Friday, June 18, 2021

Here We Go Again--Finding an Empty Campsite during the Busy Season

Indian Lake in the fall
I've been busy this spring, what with getting my garden in shape and with helping my son start his handyman and remodeling business. Since it was also a wet, rainy spring I didn't get out to camp as much as I wanted to. Now, it appears that we're in a drought in southeast Iowa, with national heat advisory announcements for our area, with temperatures in the 97-101 range today, depending on which weather service I choose to believe. So, several days of really hot weather. As my wife told me, though, "A day camping is better than a day not camping, no matter what the weather." Our plan was to just reserve a spot and take off . . . and then I started looking at the state and national reservation sites. Yikes! 

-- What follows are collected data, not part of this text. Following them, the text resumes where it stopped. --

/-- The state in which the static check places: no course that a launch placed (R369). -/
def bareState (s : State) : State := { s with ctxs := s.ctxs.filter fun e => e.2.launch.isNone }

/-- The launch never fits (R369). -/
def neverFits (s : State) (l : Launch) (die : Nat) : Bool :=
  (placeRun l die (if l.cor then l.nbund else 1) 0 (bareState s)).isNone

/-! ## The admission queue (R370) -/

/-- Changes a launch of a die. -/
def modLaunch (s : State) (die id : Nat) (f : Launch → Launch) : State :=
  modDie s die fun d => { d with launches := d.launches.map fun l => if l.id = id then f l else l }

/-- Places the unplaced bundles of a launch as far as they fit. -/
def placeEach (die : Nat) : Nat → Launch → State → State
  | 0, _, s => s
  | n + 1, l, s =>
    match placeBundle s l die l.next with
    | none => s
    | some s1 =>
      let s2 := pushFlight (modLaunch s1 die l.id fun e => { e with next := l.next + 1 }) [.bundleResident die l.id l.next]
      placeEach die n { l with next := l.next + 1 } s2

/-- One launch of the scan. -/
def scanOne (s : State) (die : Nat) (l : Launch) : State :=
  if l.cor then
    match placeRun l die (l.nbund - l.next) l.next s with
    | none => s
    | some s1 =>
      pushFlight (modLaunch s1 die l.id fun e => { e with next := l.nbund })
        ((List.range l.nbund).map fun b => .bundleResident die l.id b)
  else placeEach die (l.nbund - l.next) l s

/-- The scan of the admission queue: PRIO 3 before 2, 1 and 0, then arrival order (R370). -/
def admissionScan (s : State) (die : Nat) : State :=
  let queued := (getDie s die).launches.filter fun l => l.next < l.nbund
  let order := [3, 2, 1, 0].flatMap fun p => queued.filter fun l => l.prio == p
  order.foldl (fun z l => scanOne z die l) s

/-- Residency has changed on a die. -/
def residencyChanged (s : State) (core : Nat) : State := admissionScan s (dieOf core)

/-! ## Completion messages (R375) -/

/-- The completion message of a launch. -/
def completionMsg (s : State) (m : Msg) (status bad : Nat) : State :=
  let p := m.payload
  let done := at_ p 32 4
  let tag := at_ p 24 3
  if done = 0xFFFFFFFF then s
  else
    enterSend s
      { dst := keyNamed s (pkgOf m.dst) done, cls := at_ p 36 1 % 8, rel := true, fsens := false, txr := m.txr, src := m.dst,
        flow := at_ p 38 2, task := BitVec.ofNat 24 tag, stamp := 0,
        payload := padBytes 48 (leBytes 4 (at_ p 40 4) ++ leBytes 4 tag ++ leBytes 4 status ++ leBytes 4 bad) }

/-- A course of a launch has ended, or badly so; the last one sends the completion message (R375). -/
def courseEnded (s : State) (launch : Option (Nat × Nat)) (bad : Bool) : State :=
  match launch with
  | none => s
  | some (die, id) =>
    match (getDie s die).launches.find? fun l => l.id == id with
    | none => s
    | some l =>
      let n := l.bad + (if bad then 1 else 0)
      if l.left ≤ 1 then
        completionMsg (modDie s die fun d => { d with launches := d.launches.filter fun e => e.id != id }) l.msg 0 n
      else modLaunch s die id fun e => { e with left := l.left - 1, bad := n }

/-! ## Admission (R364) -/

/-- A launch is refused, with its completion message, whoever sent it (R364, log 36). -/
def refuseLaunch (s : State) (m : Msg) (status : Nat) : State := answerTo (completionMsg s m status 0) m.dst m.who status

/-- The admission unit takes a launch message. -/
def admitLaunch (s : State) (m : Msg) : State :=
  let die := dieOf m.dst
  match readLaunch s m with
  | none => refuseLaunch s m 3
  | some l =>
    if neverFits s l die then refuseLaunch s m 2
    else if 256 ≤ ((getDie s die).launches.filter fun e => e.next < e.nbund).length then refuseLaunch s m 4
    else
      let s1 := modDie s die fun d => { d with launches := d.launches ++ [{ l with id := d.lseq }], lseq := d.lseq + 1 }
      answerTo (admissionScan s1 die) m.dst m.who 0

/-- LAUNCH_ADMISSION (R364, R370). -/
def execLaunchAdmission (s : State) : Out :=
  match s.ev with
  | some (.launchAdmission m) => .next (admitLaunch s m)
  | _ => .fault .noEvent

/-! ## Starting a bundle (R373, R374) -/

/-- Code words with those of a line, of n bytes each, that they do not hold. -/
def pushWords (s : State) (pa n : Nat) (code : Tab Nat) : Tab Nat :=
  (List.range (128 / n)).foldl (fun t k =>
    if tget 0 t (pa + n * k) = 0 then tset 0 t (pa + n * k) (memNat s (pa + n * k) n + 1) else t) code

/-- A line goes to the code buffer of a core's Truss, which all its cores fetch from, or to the L1 of an L-core (R373). -/
def pushLine (s : State) (core pa : Nat) : State :=
  match coreKind core with
  | .lcore => modCore s core fun c => { c with code := pushWords s pa 4 c.code }
  | _ => modTruss s (trussOf core) fun t => { t with code := pushWords s pa 2 t.code }

/-- The line of an address that may be fetched. -/
def codeLine (s : State) (core : Nat) (ttb va : DWord) : Option Nat :=
  match translate s core ttb va .fetch true with
  | .ok (p, _, pa) => if p.x && (fetchFail p pa).isNone then some (pa / 128 * 128) else none
  | .error _ => none

/-- The lines of a kernel's prefetch list are pushed for a context (R373, R496). -/
def pushCode (s : State) (x : Ctx) : State :=
  let wide := x.kind == .gable
  let ttb := (getLane x 0).ttb
  let list := if wide then x.kernel.wpf else x.kernel.kpf
  let n := if wide then x.kernel.nwpf else x.kernel.nkpf
  let r : Reader := { core := x.core, ttb, priv := true, task := x.task, cached := false }
  (List.range n).foldl (fun z j =>
    match readAs r z (list + BitVec.ofNat 64 (8 * j)) 8 with
    | none => z
    | some e =>
      match codeLine z x.core ttb (BitVec.ofNat 64 (leNat e)) with
      | none => z
      | some pa => pushLine z x.core pa) s

/-- A placed course becomes resident: it takes its number, its seeds, its lease and its points (R15, R374, R387, R397). -/
def makeResident (s : State) (c : Nat) : State :=
  let x := getCtx s c
  let t := trussOf x.core
  let gable := x.kind == .gable
  let num := if gable then 4 * (x.core % 64) + x.wsptr.toNat else (freeNum s t).getD 0
  let lanes := x.lanes.mapIdx fun l a =>
    let seed := seedOf (nodeId s (laneCore x l)) num (if gable then l else 0)
    { a with status := startStatus seed false (ctxForm x) (stTxr a.status) (stRM a.status) }
  let r : Reader := { core := x.core, ttb := (getLane x 0).ttb, priv := false, task := x.task }
  setCtx s c { x with pending := false, num, lanes, lease := birthLease s x.core x.kernel.lease,
                      points := readPoints s r x.kernel, readyAt := trussCycle s t,
                      slot := if gable then some x.wsptr.toNat else none }

/-- The placed courses of a bundle. -/
def pendingOf (s : State) (die launch bundle : Nat) : List Nat :=
  (s.ctxs.filter fun e => e.2.alive && e.2.pending && e.2.launch == some (die, launch) && e.2.bundle == bundle).map (·.1)

/-- BUNDLE_RESIDENT: every course of a bundle becomes resident and ready in one step. -/
def bundleUp (s : State) (die launch bundle : Nat) : State :=
  let cs := pendingOf s die launch bundle
  let s1 := cs.foldl (fun z c => makeResident (pushCode z (getCtx z c)) c) s
  let ts := (cs.filterMap fun c => let x := getCtx s1 c; if x.kind == .course then some (trussOf x.core) else none).dedup
  pushDue s1 (ts.map .courseActivation)

/-- BUNDLE_RESIDENT. -/
def execBundleResident (s : State) : Out :=
  match s.ev with
  | some (.bundleResident die launch bundle) => .next (bundleUp s die launch bundle)
  | _ => .fault .noEvent

/-! ## Answers that name a context (R197, R251, R378, R384) -/

/-- A context is where an answer can reach it: bound to a slot, and not held. -/
def reachable (x : Ctx) : Bool := x.slot.isSome && !x.held

/-- A lane that waits for answers takes one. -/
def takeAnswer (l v : Nat) (a : Lane) : Lane :=
  match a.wait with
  | .answer n st left => { a with wait := .answer (n - 1) ((l, v) :: st) left }
  | _ => a

/-- An answer reaches a context: its lane, or all lanes of a course that is not split. -/
def giveAnswer (s : State) (ctx : Nat) (lane : Option Nat) (v : Nat) : State :=
  modCtx s ctx fun x =>
    let l := lane.getD 0
    if x.split || isStrand x then modLane x l (takeAnswer l v) else modAllLanes x (takeAnswer l v)

/-- The core whose spill ring catches what is addressed to a lane of a context. -/
def spillCore (x : Ctx) (lane : Option Nat) : Nat := laneCore x (lane.getD 0)

/-- The spill ring of a core has room (R251, R252). -/
def spillRoom (s : State) (core : Nat) : Bool :=
  let v := coreReg s core 0x145
  let n := (getCore s core).spill.length
  if coreKind core = .lcore then n < 128 else v.getLsbD 31 && n < 2 ^ fld v 12 4

/-- An answer is taken by its context, or caught in the spill ring; one for a context that has ended is dropped. -/
def routeAnswer (s : State) (ctx : Nat) (lane : Option Nat) (v : Nat) (e : Ev) : State :=
  let x := getCtx s ctx
  if !x.alive then s
  else if reachable x then giveAnswer s ctx lane v
  else modCore s (spillCore x lane) fun c => { c with spill := c.spill ++ [.answer ctx e] }

/-! ## The Purlin (R379 to R383) -/

/-- The cookie of a node (R381). -/
def nodeCookie (gen slot node : Nat) : Nat := gen % 256 * 2 ^ 24 + slot * 2 ^ 16 + node

/-- KIND, ECLS and ETGT of a node record (R380). -/
def nodeKind (b : List Byte) : Nat := at_ b 54 2 % 4
def nodeClass (b : List Byte) : Nat := at_ b 54 2 / 16 % 8

/-- Bytes with four of them replaced. -/
def put4 (l : List Byte) (off v : Nat) : List Byte := l.take off ++ leBytes 4 v ++ l.drop (off + 4)

/-- Changes a graph slot of a die. -/
def modGraph (s : State) (die slot : Nat) (f : GSlot → GSlot) : State :=
  modDie s die fun d => { d with graphs := tset {} d.graphs slot (f (tget {} d.graphs slot)) }

/-- Changes a node of a graph. -/
def modNode (g : GSlot) (n : Nat) (f : GNode → GNode) : GSlot := { g with nodes := setAt g.nodes n f }

/-- A node completes: each successor waits for one predecessor less. -/
def completeNode (g : GSlot) (n : Nat) : GSlot :=
  let succ := (getAt { need := 0, state := 0, long := 0, succ := [], bytes := [] } g.nodes n).succ
  let g1 := modNode g n fun e => { e with state := 3 }
  succ.foldl (fun z k => modNode z k fun e => { e with need := e.need - 1 }) g1

/-- The nodes of a graph that are ready. -/
def readyNodes (g : GSlot) : List (Nat × GNode) :=
  if !g.used || g.failed.isSome then []
  else (g.nodes.mapIdx fun k n => (k, n)).filter fun e => e.2.need == 0 && e.2.state == 0

/-- KIND 2 nodes complete at once, one after another. -/
def emptyNodes : Nat → GSlot → GSlot
  | 0, g => g
  | fuel + 1, g =>
    match (readyNodes g).find? fun e => nodeKind e.2.bytes == 2 with
    | none => g
    | some e => emptyNodes fuel (completeNode g e.1)

/-- A message of a graph to a node, from the Purlin. -/
def purlinMsg (die : Nat) (g : GSlot) (dst cls flow : Nat) (payload : List Byte) (who : Answerer) : Msg :=
  { dst, cls, rel := true, fsens := false, txr := g.txr, src := purlinKey die, flow, task := g.task, stamp := 0,
    payload := padBytes 48 payload, who }

/-- SCHCTL.GRHA of a die. -/
def graphHa (s : State) (die : Nat) : Bool := (dieReg s die 0x1D0).getLsbD 1

/-- Sends one node (R382). With GRHA the message to the host proxy carries the 64 bytes of the node record (log 37). -/
def sendNode (s : State) (die slot n : Nat) : State :=
  let g := tget {} (getDie s die).graphs slot
  let b := (getAt { need := 0, state := 0, long := 0, succ := [], bytes := [] } g.nodes n).bytes
  let ck := nodeCookie g.gen slot n
  let s1 := modGraph s die slot fun g => modNode g n fun e => { e with state := 2, host := graphHa s die }
  if graphHa s die then
    enterSend s1 { purlinMsg die g (hostProxyKey (die / 4)) 0 0 [] .nobody with payload := padBytes 64 (put4 b 40 ck) }
  else if nodeKind b = 1 then
    enterSend s1 (purlinMsg die g (keyNamed s (die / 4) (at_ b 60 4)) (nodeClass b) 0 ((put4 b 40 ck).take 48) .nobody)
  else
    let p := put4 (put4 (put4 (put4 (b.take 48) 24 g.task.toNat) 32 (nodeId s (purlinKey die) + 64)) 36 1) 40 ck
    enterSend s1 (purlinMsg die g (die * 16384) 0 2 p (.purlin die ck))

/-- The KIND 0 nodes that the Purlin has launched and that are in flight. -/
def inFlight (s : State) (die : Nat) : Nat :=
  ((getDie s die).graphs.flatMap fun g =>
    g.2.nodes.filter fun n => n.state == 2 && !n.host && nodeKind n.bytes == 0).length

What I quickly discovered was that folks have been busy making reservations, especially for the weekends. I was right back to where I was a year ago when I wrote the article "The Agony and the Ecstasy of Campground Reservations." You'd think I would have learned my lesson to reserve early, but I've been busy and I have to confess, I am a bit of an optimist. 

Rathbun Lake, Army Corps Buck Creek Campground
Several options were open for me. Checking out the campgrounds at Rathbun Lake, one of Iowa's largest lakes a little over an hour from home, I quickly found that the Army Corps sites at Island View Campground, which is completely a reservation facility, were almost completely booked. I moved to Buck Creek Campground, also an Army Corps facility, and found that they have continued with having a good portion of the campsites designated as "first come, first served," or non-reservable sites. I moved my search to the Iowa Lacey-Keosauqua State Park facility, about a half an hour away, and found that weekends being already reserved were again the "fly in the ointment" for anyone considering a longer stay. 

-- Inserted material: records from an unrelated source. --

-- ==== Sys2Proof/Machine/Tables.lean ====
section
/-! DEFINITION. Decode tables: their entries, the presets, the test of R36, and encoding into a table (R33 to R45). -/

namespace Sys2Proof.Machine

open Sys2Proof

/-- An entry of a table. -/
def tabEntry (t : FmtTable) (c : Nat) : BitVec 19 := getD t.entries c
where
  /-- The entry at a place of the list. -/
  getD : List (BitVec 19) → Nat → BitVec 19
    | [], _ => 0
    | v :: _, 0 => v
    | _ :: r, n + 1 => getD r n

/-- The half size h (R36). -/
def tabHalf (t : FmtTable) : Nat := if t.four then 8 else 128

/-- DEC8: the value of a code under the table TXR (R45). -/
def dec8Val (t : FmtTable) (c : Nat) : FVal := e8m10Val t.txr (tabEntry t (if t.four then c % 16 else c))

/-! ## The test of R36 -/

/-- Equal values, zeros of either sign alike. -/
def sameValue (a b : FVal) : Bool :=
  match a, b with
  | .nan _, .nan _ => true
  | .nan _, _ | _, .nan _ => false
  | _, _ => cmpVal a b == .eq

/-- The values of codes a to a+n-1. -/
def tabVals (txr : Bool) (es : List (BitVec 19)) : List FVal := es.map (e8m10Val txr)

/-- A list of values does not fall (R36). -/
def nonDecreasing : List FVal → Bool
  | a :: b :: t => cmpVal a b != .gt && nonDecreasing (b :: t)
  | _ => true

/-- The four conditions of R36 on the entries of a table. -/
def encodable (four txr : Bool) (entries : List (BitVec 19)) : Bool :=
  let h := if four then 8 else 128
  let lo := tabVals txr (entries.take h)
  let hi := tabVals txr ((entries.drop h).take h)
  let pre := lo.takeWhile fun v => !isNan v
  let rest := lo.drop pre.length
  let body := pre.take (pre.length - 1)
  1 ≤ pre.length && rest.all isNan
    && pre.all (fun v => isZero v || !signOf v) && nonDecreasing pre
    && body.all (fun v => !isInf v) && (pre.length != 1 || pre.all (fun v => !isInf v))
    && (lo.zip hi).all fun p => sameValue (negVal p.1) p.2

/-! ## Presets (R37 to R41) -/

/-- The entry of a code below h in a format of `eb` exponent bits and `mb` mantissa bits: the top row reads under TXR. -/
def presetEntry (eb mb : Nat) (bias : Int) (txr : Bool) (neg : Bool) (c : Nat) : BitVec 19 :=
  let e := c / 2 ^ mb
  let m := c % 2 ^ mb
  let top := 2 ^ eb - 1
  if top < e then e8m10NaN txr
  else if e = top ∧ txr = false then (if m = 0 then e8m10Inf ||| (if neg then 0x40000 else 0) else e8m10NaN false)
  else if e = top ∧ m = 2 ^ mb - 1 then e8m10NaN txr
  else if e = 0 then e8m10Enc neg m (1 - bias - mb)
  else e8m10Enc neg (2 ^ mb + m) ((e : Int) - bias - mb)

/-- Both halves of a preset. -/
def presetBoth (h eb mb : Nat) (bias : Int) (txr : Bool) : List (BitVec 19) :=
  (List.range h).map (presetEntry eb mb bias txr false) ++ (List.range h).map (presetEntry eb mb bias txr true)

/-- The entries of a preset (R38 to R42). -/
def presetEntries (p : Preset) (txr : Bool) : List (BitVec 19) :=
  match p with
  | .e4m3 => presetBoth 128 4 3 7 txr
  | .e5m2 => presetBoth 128 5 2 15 txr
  | .e3m2 => presetBoth 128 3 2 3 txr
  | .e2m1 => presetBoth 8 2 1 1 txr
  | .int8 => (List.range 256).map fun c => if c < 128 then e8m10Enc false c 0 else e8m10Enc true (256 - c) 0

/-- A loaded table. -/
def loadedTable (four txr : Bool) (entries : List (BitVec 19)) : FmtTable :=
  { loaded := true, four, txr, encodable := encodable four txr entries, entries }

/-! ## ENC8 (R43) -/

/-- A finite magnitude in units of 2^-1100. -/
def magUnits : FVal → Nat
  | .fin _ m e => m * 2 ^ (e + 1100).toNat
  | _ => 0

/-- The largest code of lo..hi whose entry is at most `a`, by bisection. -/
def encSearch (T : Nat → Nat) (a : Nat) : Nat → Nat → Nat → Nat
  | 0, lo, _ => lo
  | fuel + 1, lo, hi =>
    if lo < hi then
      let mid := (lo + hi + 1) / 2
      if T mid ≤ a then encSearch T a fuel mid hi else encSearch T a fuel lo (mid - 1)
    else lo

/-- The lowest code with the entry of `dn`. -/
def encDown (T : Nat → Nat) : Nat → Nat
  | 0 => 0
  | d + 1 => if T d = T (d + 1) then encDown T d else d + 1

/-- The code between two neighbours (R43). -/
def encChoose (r : RMode) (s : Bool) (a dn up tdn tup : Nat) : Nat :=
  match r.mode with
  | .rne =>
    if a - tdn < tup - a then dn
    else if tup - a < a - tdn then up
    else if dn % 2 = 0 then dn else if up % 2 = 0 then up else dn
  | .rtz => dn
  | .rup => if s then dn else up
  | .rdn => if s then up else dn
  | .sr => if r.lfsr < (a - tdn) * 2 ^ 24 / (tup - tdn) then up else dn

/-- `enc8` (R43) with the saturation of R136, for an operand with its sign bit: the code and its flags. -/
def enc8 (s : Bool) (x : FVal) (t : FmtTable) (r : RMode) (sat : Bool) : Nat × FFlags :=
  let h := tabHalf t
  let lo := tabVals t.txr (t.entries.take h)
  let pre := lo.takeWhile fun v => !isNan v
  let p := pre.length
  let hasInf := match pre.getLast? with
    | some v => isInf v
    | none => false
  let fmax := if hasInf then p - 2 else p - 1
  let T (c : Nat) : Nat := magUnits (e8m10Val t.txr (tabEntry t c))
  let sgn (c : Nat) : Nat := c + (if s then h else 0)
  match x with
  | .nan sig => if p < h then (sgn p, { nv := sig }) else (sgn 0, flagNV)
  | .inf _ => if hasInf then (sgn (p - 1), {}) else (sgn fmax, flagNV)
  | .fin _ _ _ =>
    let a := magUnits x
    let g := if 0 < fmax then T fmax - T (fmax - 1) else T fmax
    if T fmax < a then
      if r.mode = .rne ∧ 2 * (a - T fmax) < g then (sgn fmax, { nx := true })
      else
        let away := match r.mode with
          | .rne | .sr => true
          | .rtz => false
          | .rup => !s
          | .rdn => s
        (sgn (if away && hasInf && !sat then p - 1 else fmax), { of := true, nx := true })
    else if a < T 0 then (sgn 0, { nx := true, uf := true })
    else
      let l := encSearch T a 8 0 fmax
      let dn := encDown T l
      if T dn = a then (sgn dn, {})
      else
        let up := l + 1
        let small := (pre.map magUnits).any fun v => v != 0 && v ≤ a
        (sgn (encChoose r s a dn up (T dn) (T up)), { nx := true, uf := !small })

end Sys2Proof.Machine
end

It was pretty easy to find Sunday through Thursday sites, but then I'd have to find somewhere else for the weekend. An alternative plan would be just to camp five nights during the week and then come home for the weekend. However, although that would be fun for me, since my wife still has an active business, that would disallow her from enjoying some camping off-time. The solution was to utilize my knowledge of local campgrounds, to not "go big" but to consider the more humble city and county campgrounds close by home. 

Tent camping at Indian Lake, before we owned a travel trailer
I've camped quite a few times at a local campground at Indian Lake near the small town of Farmington, Iowa, right on the Iowa-Missouri border. The lake used to be a state park but was let go by the state because there were several other state parks and forests nearby. The city of Farmington picked up the facility and now runs the campground. I've camped there by myself and with my wife quite a bit over the years--bicycle camping, tent camping, and tiny trailer camping in the Green Goddess. How about camping there with the Basecamp? I thought.

Indian Lake Campground has a rustic feel to it. Yes, it has a small Sewer Alley of about ten sites, but it also has tent sites and a campground within a circle of trees that is tucked away from the hubbub. That little campground provides 30 amp electricity but no water. I called the campground hosts (the park has permanent host residents at the facility) and made my reservation! Then I called the next day and moved the reservation to a few days later because of Father's Day and the extreme heat. Now I'll be arriving on a Monday and leaving on a Monday--unless I decide to extend my stay. The host said that an extension shouldn't be a problem. I was also told that they had a "spill-over" site with a nice view of the lake that I might be interested in, one that is usually used when the campground is full. 

If I were traveling on a road trip, I'd probably book some sites in advance and then take my chances for overnighters, knowing that I could find a Walmart or Cracker Barrel or Harvest Host site for the night if necessary. I'm finding, though, that I'm enjoying setting up for longer stays, and I'm just going to have to remember that during the busy season of camping that I have to plan early or to just take my chances on a "walk-in" site, one that I can stay at for up to two weeks once I get my rig parked. I can stay a week and then decide to stay another week. 

Bike camping at Oakland Mills, a campground 25 miles from home
I momentarily panicked because of the intensity of the reservation program; however, camping in a local facility is an easy way to remove any anxiety. There are more than a dozen campgrounds within forty miles of my home. If worst comes to worst, with a full tank of gas I could just take off, have myself a nice drive, and find a nice spot. That's not so bad. A little serendipity can add a touch of adventure to the experience.

I'm looking forward to staying at Indian Lake. I'm bringing my bike, and there are opportunities to ride along the Des Moines River or on trails and feed roads and trails in Shimik State Forest, which is nearby. There is also a great hiking trail around the lake, about a 45-minute two-mile walk. Next week is supposed to have temperatures in the high 70s to low 80s with a chance of rain, but I have my Airstream Basecamp, and I'll take books to read and my Chromebook for writing. The campground has good cellphone receptivity since Farmington is just across the river. My son's going to keep the garden watered if it doesn't rain, so hooray! I'm going camping.